Collection entries
/-- Rows 0 onward of block svb (R445). -/
def rows_svb_0 : List Row := [
  ⟨F.SB_CFG_TAPER_EN, 16, .rw, 0x0, false⟩,
  ⟨F.SB_CFG_EN, 16, .rw, 0x0, false⟩,
  ⟨F.SB_KP_K, 16, .rw, 0x0, false⟩,
  ⟨F.SB_KI_K, 16, .rw, 0x0, false⟩,
  ⟨F.SB_UMAX_LIMIT, 16, .rw, 0x0, false⟩,
  ⟨F.SB_VMAX_LIMIT, 16, .rw, 0x0, false⟩,
  ⟨F.SB_AMAX_LIMIT, 16, .rw, 0x0, false⟩,
  ⟨F.SB_FE_LIM_NS, 16, .rw, 0x0, false⟩,
  ⟨F.SB_FE_TIME_US, 16, .rw, 0x0, false⟩,
  ⟨F.SB_CMD_APPLY, 16, .w1s, 0x0, false⟩,
  ⟨F.SB_CMD_RESET, 16, .wo, 0x0, false⟩,
  ⟨F.SB_CMD_RELEASE, 16, .wo, 0x0, false⟩,
  ⟨F.SB_ACT_KP_K, 16, .ro, 0x0, false⟩,
  ⟨F.SB_ACT_KI_K, 16, .ro, 0x0, false⟩,
  ⟨F.SB_ACT_UMAX_LIMIT, 16, .ro, 0x0, false⟩,
  ⟨F.SB_ACT_VMAX_LIMIT, 16, .ro, 0x0, false⟩,
  ⟨F.SB_ACT_AMAX_LIMIT, 16, .ro, 0x0, false⟩,
  ⟨F.SB_ACT_FE_LIM_NS, 16, .ro, 0x0, false⟩,
  ⟨F.SB_ACT_FE_TIME_US, 16, .ro, 0x0, false⟩,
  ⟨F.SB_SP_LO_S, 16, .ro, 0x0, false⟩,
  ⟨F.SB_SP_HI_S, 16, .ro, 0x0, false⟩,
  ⟨F.SB_SPV_V, 16, .ro, 0x0, false⟩,
  ⟨F.SB_I_LO_I, 16, .ro, 0x0, false⟩,
  ⟨F.SB_I_HI_I, 16, .ro, 0x0, false⟩,
  ⟨F.SB_PERIOD_LO_PERIOD, 16, .ro, 0x0, false⟩,
  ⟨F.SB_PERIOD_HI_PERIOD, 16, .ro, 0x0, false⟩,
  ⟨F.SB_E_E, 16, .ro, 0x0, false⟩,
  ⟨F.SB_NEXT_LO_NS, 16, .ro, 0x0, false⟩,
  ⟨F.SB_NEXT_HI_NS, 16, .ro, 0x0, false⟩,
  ⟨F.SB_STAT_SEEDED, 16, .ro, 0x0, false⟩]

/-- Rows 30 onward of block svb (R445). -/
def rows_svb_1 : List Row := [
  ⟨F.SB_STAT_APPLY_ERR, 16, .ro, 0x0, false⟩,
  ⟨F.SB_STAT_FE_RUN, 16, .ro, 0x0, false⟩,
  ⟨F.SB_STAT_AT_TARGET, 16, .ro, 0x0, false⟩,
  ⟨F.SB_STAT_SAT, 16, .ro, 0x0, false⟩,
  ⟨F.SB_STAT_LOST, 16, .ro, 0x0, false⟩,
  ⟨F.SB_STAT_ACTIVE, 16, .ro, 0x0, false⟩,
  ⟨F.SB_SAMPLE_CNT_SAMPLE_CNT, 16, .ro, 0x0, false⟩,
  ⟨F.SB_CNT_MISS_CNT, 16, .ro, 0x0, false⟩,
  ⟨F.SB_CNT_LOST_CNT, 16, .ro, 0x0, false⟩]

/-- The register table of block svb (R445). -/
def rows_svb : List Row := rows_svb_0 ++ rows_svb_1

/-! ### mem: R474 -/

def F.MEM_CAP_MIN_RATE : Fld := ⟨0x4, 0x0, 0, 8⟩
def F.MEM_CAP_MAX_RATE : Fld := ⟨0x4, 0x0, 8, 8⟩
def F.MEM_CAP_DEVICES : Fld := ⟨0x4, 0x0, 16, 8⟩
def F.MEM_CAP_CHANNELS : Fld := ⟨0x4, 0x0, 24, 8⟩
def F.MEM_CTL_RETRAIN : Fld := ⟨0x8, 0x0, 0, 1⟩
def F.MEM_STAT_CH_FAIL_N : Fld := ⟨0xc, 0x0, 0, 8⟩
def F.MEM_STAT_RATE : Fld := ⟨0xc, 0x0, 8, 5⟩
def F.MEM_STAT_RATE_LATCHED : Fld := ⟨0xc, 0x0, 28, 1⟩
def F.MEM_STAT_STATE : Fld := ⟨0xc, 0x0, 29, 3⟩
def F.MEM_CFG_RATE : Fld := ⟨0x100, 0x0, 0, 5⟩
def F.MEM_CFG_DENSITY : Fld := ⟨0x100, 0x0, 31, 1⟩
def F.MEM_TIMING0_TREFI : Fld := ⟨0x104, 0x0, 0, 16⟩
def F.MEM_TIMING0_TRFCPB : Fld := ⟨0x104, 0x0, 16, 12⟩
def F.MEM_TIMING1_TWR : Fld := ⟨0x108, 0x0, 0, 8⟩
def F.MEM_TIMING1_TRAS : Fld := ⟨0x108, 0x0, 8, 8⟩
def F.MEM_TIMING1_TRP : Fld := ⟨0x108, 0x0, 16, 8⟩
def F.MEM_TIMING1_TRCD : Fld := ⟨0x108, 0x0, 24, 8⟩
def F.MEM_PANIC_OFF : Fld := ⟨0x110, 0x4, 0, 4⟩
def F.MEM_PANIC_ON : Fld := ⟨0x110, 0x4, 4, 4⟩
def F.MEM_PANIC_CNT_PANIC_CNT : Fld := ⟨0x130, 0x0, 0, 32⟩
def F.MEM_UNDERRUN_CNT_UNDERRUN_CNT : Fld := ⟨0x134, 0x0, 0, 32⟩
def F.MEM_FORCED_REF_CNT_FORCED_REF_CNT : Fld := ⟨0x138, 0x0, 0, 32⟩
def F.MEM_RATE_CHG_CNT_RATE_CHG_CNT : Fld := ⟨0x13c, 0x0, 0, 32⟩
def F.MEM_PAUSE_PAUSE_US : Fld := ⟨0x140, 0x0, 0, 32⟩

/-- Rows 0 onward of block mem (R474). -/
def rows_mem_0 : List Row := [
  ⟨F.MEM_CAP_MIN_RATE, 1, .ro, 0xc, false⟩,
  ⟨F.MEM_CAP_MAX_RATE, 1, .ro, 0x18, false⟩,
  ⟨F.MEM_CAP_DEVICES, 1, .ro, 0x10, false⟩,
  ⟨F.MEM_CAP_CHANNELS, 1, .ro, 0x20, false⟩,
  ⟨F.MEM_CTL_RETRAIN, 1, .wo, 0x0, false⟩,
  ⟨F.MEM_STAT_CH_FAIL_N, 1, .ro, 0x0, false⟩,
  ⟨F.MEM_STAT_RATE, 1, .ro, 0x0, false⟩,
  ⟨F.MEM_STAT_RATE_LATCHED, 1, .ro, 0x0, false⟩,
  ⟨F.MEM_STAT_STATE, 1, .ro, 0x0, false⟩,
  ⟨F.MEM_CFG_RATE, 1, .rwc, 0xc, false⟩,
  ⟨F.MEM_CFG_DENSITY, 1, .rwb, 0x0, false⟩,
  ⟨F.MEM_TIMING0_TREFI, 1, .rwb, 0x76c, false⟩,
  ⟨F.MEM_TIMING0_TRFCPB, 1, .rwb, 0x78, false⟩,
  ⟨F.MEM_TIMING1_TWR, 1, .rwb, 0x12, false⟩,
  ⟨F.MEM_TIMING1_TRAS, 1, .rwb, 0x20, false⟩,
  ⟨F.MEM_TIMING1_TRP, 1, .rwb, 0x12, false⟩,
  ⟨F.MEM_TIMING1_TRCD, 1, .rwb, 0x12, false⟩,
  ⟨F.MEM_PANIC_OFF, 7, .rw, 0x8, false⟩,
  ⟨F.MEM_PANIC_ON, 7, .rw, 0xc, false⟩,
  ⟨F.MEM_PANIC_CNT_PANIC_CNT, 1, .ro, 0x0, false⟩,
  ⟨F.MEM_UNDERRUN_CNT_UNDERRUN_CNT, 1, .ro, 0x0, false⟩,
  ⟨F.MEM_FORCED_REF_CNT_FORCED_REF_CNT, 1, .ro, 0x0, false⟩,
  ⟨F.MEM_RATE_CHG_CNT_RATE_CHG_CNT, 1, .ro, 0x0, false⟩,
  ⟨F.MEM_PAUSE_PAUSE_US, 1, .ro, 0x0, false⟩]

/-- The register table of block mem (R474). -/
def rows_mem : List Row := rows_mem_0

/-! ### memch: R475 -/

def F.MC_STAT_TEMP : Fld := ⟨0x100, 0x0, 0, 16⟩
def F.MC_STAT_HELD_MAX : Fld := ⟨0x100, 0x0, 16, 4⟩
def F.MC_STAT_GATHERING : Fld := ⟨0x100, 0x0, 30, 1⟩
def F.MC_STAT_CH_FAIL : Fld := ⟨0x100, 0x0, 31, 1⟩
def F.MC_ACT_ACT : Fld := ⟨0x104, 0x0, 0, 7⟩
def F.MC_ACT_BUSY_RUN_MS : Fld := ⟨0x104, 0x0, 16, 16⟩
def F.MC_TRIM_RD_DLY : Fld := ⟨0x108, 0x4, 0, 7⟩
def F.MC_TRIM_RD_VREF : Fld := ⟨0x108, 0x4, 12, 6⟩
def F.MC_TRIM_WR_DLY : Fld := ⟨0x108, 0x4, 18, 7⟩
def F.MC_TRIM_WR_VREF : Fld := ⟨0x108, 0x4, 25, 7⟩
def F.MC_META_TEMP : Fld := ⟨0x110, 0x0, 0, 16⟩
def F.MC_META_ACT : Fld := ⟨0x110, 0x0, 16, 7⟩
def F.MC_META_SOURCE : Fld := ⟨0x110, 0x0, 28, 2⟩
def F.MC_META_PROVISIONAL : Fld := ⟨0x110, 0x0, 31, 1⟩
def F.MC_PSET_TRIM_RD_DLY : Fld := ⟨0x114, 0x4, 0, 7⟩
def F.MC_PSET_TRIM_RD_VREF : Fld := ⟨0x114, 0x4, 12, 6⟩
def F.MC_PSET_TRIM_WR_DLY : Fld := ⟨0x114, 0x4, 18, 7⟩
def F.MC_PSET_TRIM_WR_VREF : Fld := ⟨0x114, 0x4, 25, 7⟩
def F.MC_PSET_META_TEMP : Fld := ⟨0x11c, 0x0, 0, 16⟩
def F.MC_PSET_META_ACT : Fld := ⟨0x11c, 0x0, 16, 7⟩
def F.MC_PSET_META_SOURCE : Fld := ⟨0x11c, 0x0, 28, 2⟩
def F.MC_PSET_META_PROVISIONAL : Fld := ⟨0x11c, 0x0, 31, 1⟩
def F.MC_EDC_RD_CNT_RD_CNT : Fld := ⟨0x120, 0x0, 0, 32⟩
def F.MC_EDC_WR_CNT_WR_CNT : Fld := ⟨0x124, 0x0, 0, 32⟩
def F.MC_RETRY_FAIL_CNT_RETRY_FAIL_CNT : Fld := ⟨0x128, 0x0, 0, 32⟩
def F.MC_TRIM_CNT_NOWIN_CNT : Fld := ⟨0x12c, 0x0, 0, 16⟩
def F.MC_TRIM_CNT_REVERT_CNT : Fld := ⟨0x12c, 0x0, 16, 16⟩

/-- Rows 0 onward of block memch (R475). -/
def rows_memch_0 : List Row := [
  ⟨F.MC_STAT_TEMP, 1, .ro, 0x0, false⟩,
  ⟨F.MC_STAT_HELD_MAX, 1, .ro, 0x0, false⟩,
  ⟨F.MC_STAT_GATHERING, 1, .ro, 0x0, false⟩,
  ⟨F.MC_STAT_CH_FAIL, 1, .ro, 0x0, false⟩,
  ⟨F.MC_ACT_ACT, 1, .ro, 0x0, false⟩,
  ⟨F.MC_ACT_BUSY_RUN_MS, 1, .ro, 0x0, false⟩,
  ⟨F.MC_TRIM_RD_DLY, 2, .ro, 0x20, true⟩,
  ⟨F.MC_TRIM_RD_VREF, 2, .ro, 0x23, true⟩,
  ⟨F.MC_TRIM_WR_DLY, 2, .ro, 0x20, true⟩,
  ⟨F.MC_TRIM_WR_VREF, 2, .ro, 0x40, true⟩,
  ⟨F.MC_META_TEMP, 1, .ro, 0x0, true⟩,
  ⟨F.MC_META_ACT, 1, .ro, 0x0, true⟩,
  ⟨F.MC_META_SOURCE, 1, .ro, 0x0, true⟩,
  ⟨F.MC_META_PROVISIONAL, 1, .ro, 0x0, true⟩,
  ⟨F.MC_PSET_TRIM_RD_DLY, 2, .rw, 0x0, false⟩,
  ⟨F.MC_PSET_TRIM_RD_VREF, 2, .rw, 0x0, false⟩,
  ⟨F.MC_PSET_TRIM_WR_DLY, 2, .rw, 0x0, false⟩,
  ⟨F.MC_PSET_TRIM_WR_VREF, 2, .rw, 0x0, false⟩,
  ⟨F.MC_PSET_META_TEMP, 1, .rw, 0x0, false⟩,
  ⟨F.MC_PSET_META_ACT, 1, .rw, 0x0, false⟩,
  ⟨F.MC_PSET_META_SOURCE, 1, .rw, 0x0, false⟩,
  ⟨F.MC_PSET_META_PROVISIONAL, 1, .rw, 0x0, false⟩,
  ⟨F.MC_EDC_RD_CNT_RD_CNT, 1, .ro, 0x0, false⟩,
  ⟨F.MC_EDC_WR_CNT_WR_CNT, 1, .ro, 0x0, false⟩,
  ⟨F.MC_RETRY_FAIL_CNT_RETRY_FAIL_CNT, 1, .ro, 0x0, false⟩,
  ⟨F.MC_TRIM_CNT_NOWIN_CNT, 1, .ro, 0x0, false⟩,
  ⟨F.MC_TRIM_CNT_REVERT_CNT, 1, .ro, 0x0, false⟩]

# [Problem statement]
Tally the lines of the records holding the word "List", then give only the resulting number.

# [Answer to the exercise]
6